__WORK TO COMPLETE__. After reading the entries below, copy word for word the lines from the first through the line containing "decodeBus 0b1_10_100000000#12 0x14#32", and stop there.

BEGIN

-- ==== Sys2Proof/Tests/Slice0.lean ====
section
/-! SUPPORT. The model's own tests. Expected values come from the spec's worked examples (spec/95_test_vectors.md and
the examples of the rules) or are worked out by hand from a rule; each test cites where. The last part gives, for each
statement with hypotheses, a state and operands that meet them. -/

-- The kernel evaluations one after another: side by side, each waits on a thread of its own.
set_option Elab.async false

namespace Sys2Proof.Tests

open Sys2Proof.Machine

/-! ### Well-formedness (constraint column of the opcode table) -/

theorem test_wellFormed_accepts :
    (Instr.wrBlock 2#2 0x30#8 1#32).wellFormed = true ∧ (Instr.rdBlock 1#2 0x02#8).wellFormed = true ∧
      (Instr.permuteOnly 20#8).wellFormed = true := by decide

theorem test_illformed_size_refused :
    (Instr.wrBlock 3#2 0x00#8 0#32).wellFormed = false ∧ (Instr.rdBlock 3#2 0x08#8).wellFormed = false := by decide

theorem test_illformed_alignment_refused :
    (Instr.wrBlock 1#2 0x01#8 0#32).wellFormed = false ∧ (Instr.rdBlock 2#2 0x02#8).wellFormed = false := by decide

theorem test_illformed_rounds_refused :
    (Instr.permuteOnly 21#8).wellFormed = false ∧ (Instr.permuteAndAdd 1#8).wellFormed = false ∧
      (Instr.batchPermute 255#8).wellFormed = false := by decide

/-! ### Decoding, words written out bit by bit from R51 to R54 -/

/-- WR_CMD: we 1, size 10, addr 1_0000_0000. -/
theorem test_decode_wrCmd :
    decodeBus 0b1_10_100000000#12 0x14#32 = .ok (.wrCmd 0x14#32) ∧ decodeTableWord 16 0xD00 = some (.wrCmd 0#32) := by
  decide

/-- RD_STATUS: we 0, size 10, addr 1_0000_0100. -/
theorem test_decode_rdStatus :
    decodeBus 0b0_10_100000100#12 0#32 = .ok .rdStatus ∧ decodeTableWord 16 0x504 = some .rdStatus := by decide

/-- WR_BLOCK: we 1, size 00, addr 0, k 01, j 1101, i 11 (WR8 0x077). -/
theorem test_decode_wrBlock :
    decodeBus 0b1_00_0_01_1101_11#12 0x09000000#32 = .ok (.wrBlock 0#2 0x77#8 0x09000000#32) ∧
      decodeTableWord 16 0x800 = some (.wrBlock 0#2 0#8 0#32) := by decide

/-- RD_BLOCK: we 0, size 01, addr 0, k 11, j 1111, i 10 (RD16 0x0FE). -/
theorem test_decode_rdBlock :
    decodeBus 0b0_01_0_11_1111_10#12 0#32 = .ok (.rdBlock 1#2 0xFE#8) ∧
      decodeTableWord 16 0 = some (.rdBlock 0#2 0#8) := by decide

/-- PERMUTE_ONLY: RSV 0, OP 0001, ROUNDS 0001_0100. -/
theorem test_decode_permuteOnly :
    decodeCmd 0b00000000000000000000_0001_00010100#32 = .ok (.permuteOnly 20#8) ∧
      decodeTableWord 32 0x100 = some (.permuteOnly 0#8) := by decide

/-- PERMUTE_AND_ADD: RSV 0, OP 0010, ROUNDS 0001_0100. -/
theorem test_decode_permuteAndAdd :
    decodeCmd 0b00000000000000000000_0010_00010100#32 = .ok (.permuteAndAdd 20#8) ∧
      decodeTableWord 32 0x200 = some (.permuteAndAdd 0#8) := by decide

/-- BATCH_PERMUTE: RSV 0, OP 0011, ROUNDS 1111_1110. -/
theorem test_decode_batchPermute :
    decodeCmd 0b00000000000000000000_0011_11111110#32 = .ok (.batchPermute 254#8) ∧
      decodeTableWord 32 0x300 = some (.batchPermute 0#8) := by decide

/-- R52: a read of CMD, a write of STATUS, narrow accesses to either, the reserved range fit no row. -/
theorem test_decode_refused_descriptors :
    decodeBus 0x500#12 0#32 = .error .noBusRow ∧ decodeBus 0xD04#12 0#32 = .error .noBusRow ∧
      decodeBus 0x304#12 0#32 = .error .noBusRow ∧ decodeBus 0x900#12 0#32 = .error .noBusRow ∧
      decodeBus 0x508#12 0#32 = .error .noBusRow := by decide

/-- R56: the reserved command words. -/
theorem test_decode_illegal_words :
    decodeCmd 0#32 = .error .reservedOp ∧ decodeCmd 0x00000414#32 = .error .reservedOp ∧
      decodeCmd 0x00000F00#32 = .error .reservedOp ∧ decodeCmd 0x00001114#32 = .error .reservedBits ∧
      decodeCmd 0x80000214#32 = .error .reservedBits := by decide

/-! ### Functions, against spec/95_test_vectors.md -/

/-- `IN` of section 1, S2. -/
def inBlock : Block :=
  ⟨⟨0x61707865#32, 0x3320646e#32, 0x79622d32#32, 0x6b206574#32⟩,
   ⟨0x03020100#32, 0x07060504#32, 0x0b0a0908#32, 0x0f0e0d0c#32⟩,
   ⟨0x13121110#32, 0x17161514#32, 0x1b1a1918#32, 0x1f1e1d1c#32⟩,
   ⟨0x00000001#32, 0x09000000#32, 0x4a000000#32, 0x00000000#32⟩⟩

/-- Section 2.2. -/
theorem test_rotl32_table :
    rotl32 0x12345678#32 12#5 = 0x45678123#32 ∧ rotl32 0x12345678#32 7#5 = 0x1A2B3C09#32 ∧
      rotl32 0x12345678#32 31#5 = 0x091A2B3C#32 ∧ rotl32 0x12345678#32 0#5 = 0x12345678#32 := by decide +kernel

/-- S1, the quarter round reference vector. -/
theorem test_qr_reference_vector :
    qr 0x11111111#32 0x01020304#32 0x9b8d6f43#32 0x01234567#32 =
      ⟨0xea2a92f4#32, 0xcb1cf8ce#32, 0x4581472e#32, 0x5881c4bb#32⟩ := by decide +kernel

/-- Section 2.3, second row: every addition wraps; and QRINV takes it back. -/
theorem test_qr_all_ones :
    qr 0xFFFFFFFF#32 0xFFFFFFFF#32 0xFFFFFFFF#32 0xFFFFFFFF#32 =
        ⟨0xF0000FFD#32, 0x88790878#32, 0x0110FDEF#32, 0x010FFDF0#32⟩ ∧
      qrinv 0xF0000FFD#32 0x88790878#32 0x0110FDEF#32 0x010FFDF0#32 =
        ⟨0xFFFFFFFF#32, 0xFFFFFFFF#32, 0xFFFFFFFF#32, 0xFFFFFFFF#32⟩ := by decide +kernel

/-- Section 2.4: what `X[0]` holds after the first round step. -/
theorem test_rowround_stores_diagonal_order :
    rowround inBlock false =
      ⟨⟨0xabbaa25c#32, 0x1efa51ea#32, 0x7354fbdf#32, 0x83d2dc69#32⟩,
       ⟨0x1c7e64f6#32, 0xb12fb628#32, 0xf05b6976#32, 0x3a465196#32⟩,
       ⟨0xbf8a9ac9#32, 0xe444df3b#32, 0x6b3ca454#32, 0x08eb14b1#32⟩,
       ⟨0x52a647f1#32, 0xdec62ed2#32, 0x8862cc77#32, 0x6e35b345#32⟩⟩ := by decide +kernel

/-- Section 2.4: DOUBLEROUND(IN), by both paths. -/
theorem test_doubleround :
    doubleround inBlock =
        ⟨⟨0xcd52e917#32, 0x85ab03b4#32, 0xb3457395#32, 0xf96de7dd#32⟩,
         ⟨0xc4b7cd22#32, 0x5c2e187a#32, 0xc95eb461#32, 0x316c801a#32⟩,
         ⟨0x7bf7d740#32, 0x7eddd644#32, 0xf1a1bdf5#32, 0x761246ca#32⟩,
         ⟨0x6b0d58a3#32, 0x6798471a#32, 0xd737f167#32, 0xf173888d#32⟩⟩ ∧
      rowround (rowround inBlock false) true = doubleround inBlock := by decide +kernel

/-- S2: P20. -/
theorem test_permute_20 :
    permute inBlock 20 =
      ⟨⟨0x837778ab#32, 0xe238d763#32, 0xa67ae21e#32, 0x5950bb2f#32⟩,
       ⟨0xc4f2d0c7#32, 0xfc62bb2f#32, 0x8fa018fc#32, 0x3f5ec7b7#32⟩,
       ⟨0x335271c2#32, 0xf29489f3#32, 0xeabda8fc#32, 0x82e46ebd#32⟩,
       ⟨0xd19c12b4#32, 0xb04e16de#32, 0x9e83d0cb#32, 0x4e3c50a2#32⟩⟩ := by decide +kernel

/-- S3: A20. -/
theorem test_permute_and_add_20 :
    addWords (permute inBlock 20) inBlock =
      ⟨⟨0xe4e7f110#32, 0x15593bd1#32, 0x1fdd0f50#32, 0xc47120a3#32⟩,
       ⟨0xc7f4d1c7#32, 0x0368c033#32, 0x9aaa2204#32, 0x4e6cd4c3#32⟩,
       ⟨0x466482d2#32, 0x09aa9f07#32, 0x05d7c214#32, 0xa2028bd9#32⟩,
       ⟨0xd19c12b5#32, 0xb94e16de#32, 0xe883d0cb#32, 0x4e3c50a2#32⟩⟩ := by decide +kernel

/-- Section 2.7: lane 1 of BATCH_PERMUTE 20 on IN. -/
theorem test_batch_lane1 :
    (batch inBlock 20).q1 =
      ⟨⟨0x16130fa5#32, 0x1b9f72cb#32, 0x374a9fc6#32, 0x6b98c676#32⟩,
       ⟨0x91c1559d#32, 0xf61730a6#32, 0x943bb69d#32, 0xd99120fe#32⟩,
       ⟨0x7fe610d7#32, 0x6faee441#32, 0x814d08a7#32, 0x7d31204c#32⟩,
       ⟨0x27faf25a#32, 0xf7265586#32, 0xedca065b#32, 0x3baf864c#32⟩⟩ := by decide +kernel

/-- Section 2.7: the counter wraps without a carry into word 13. -/
theorem test_promote_wraps :
    (promote (inBlock.setWord 12 0xFFFFFFFE#32)).map (fun b => b.q3.q0) =
        ⟨0xFFFFFFFE#32, 0xFFFFFFFF#32, 0x00000000#32, 0x00000001#32⟩ ∧
      (promote (inBlock.setWord 12 0xFFFFFFFE#32)).map (fun b => b.q3.q1) =
        ⟨0x09000000#32, 0x09000000#32, 0x09000000#32, 0x09000000#32⟩ := by decide +kernel

/-- Section 2.6: bytes 0 to 3 and 55 of encode(IN). -/
theorem test_encodeBlock :
    encodeBlock inBlock 0 = 0x65#8 ∧ encodeBlock inBlock 1 = 0x78#8 ∧ encodeBlock inBlock 3 = 0x61#8 ∧
      encodeBlock inBlock 55 = 0x09#8 := by decide +kernel

/-- R152: 21 cycles for PERMUTE_ONLY 20 with 4 units; 81 and 21 for BATCH_PERMUTE 20 with 4 and 16. -/
theorem test_referenceLatency :
    referenceLatency .four .permuteOnly 20#8 = 21 ∧ referenceLatency .four .batchPermute 20#8 = 81 ∧
      referenceLatency .sixteen .batchPermute 20#8 = 21 := by decide

/-! ### Instructions, one step each on small states -/

/-- `IN` in lane 0, idle. -/
def loaded : State := { State.reset with x := { State.reset.x with q0 := inBlock } }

END

__ANSWER__.
-- ==== Sys2Proof/Tests/Slice0.lean ====
section
/-! SUPPORT. The model's own tests. Expected values come from the spec's worked examples (spec/95_test_vectors.md and
the examples of the rules) or are worked out by hand from a rule; each test cites where. The last part gives, for each
statement with hypotheses, a state and operands that meet them. -/

-- The kernel evaluations one after another: side by side, each waits on a thread of its own.
set_option Elab.async false

namespace Sys2Proof.Tests

open Sys2Proof.Machine

/-! ### Well-formedness (constraint column of the opcode table) -/

theorem test_wellFormed_accepts :
    (Instr.wrBlock 2#2 0x30#8 1#32).wellFormed = true ∧ (Instr.rdBlock 1#2 0x02#8).wellFormed = true ∧
      (Instr.permuteOnly 20#8).wellFormed = true := by decide

theorem test_illformed_size_refused :
    (Instr.wrBlock 3#2 0x00#8 0#32).wellFormed = false ∧ (Instr.rdBlock 3#2 0x08#8).wellFormed = false := by decide

theorem test_illformed_alignment_refused :
    (Instr.wrBlock 1#2 0x01#8 0#32).wellFormed = false ∧ (Instr.rdBlock 2#2 0x02#8).wellFormed = false := by decide

theorem test_illformed_rounds_refused :
    (Instr.permuteOnly 21#8).wellFormed = false ∧ (Instr.permuteAndAdd 1#8).wellFormed = false ∧
      (Instr.batchPermute 255#8).wellFormed = false := by decide

/-! ### Decoding, words written out bit by bit from R51 to R54 -/

/-- WR_CMD: we 1, size 10, addr 1_0000_0000. -/
theorem test_decode_wrCmd :
    decodeBus 0b1_10_100000000#12 0x14#32 = .ok (.wrCmd 0x14#32) ∧ decodeTableWord 16 0xD00 = some (.wrCmd 0#32) := by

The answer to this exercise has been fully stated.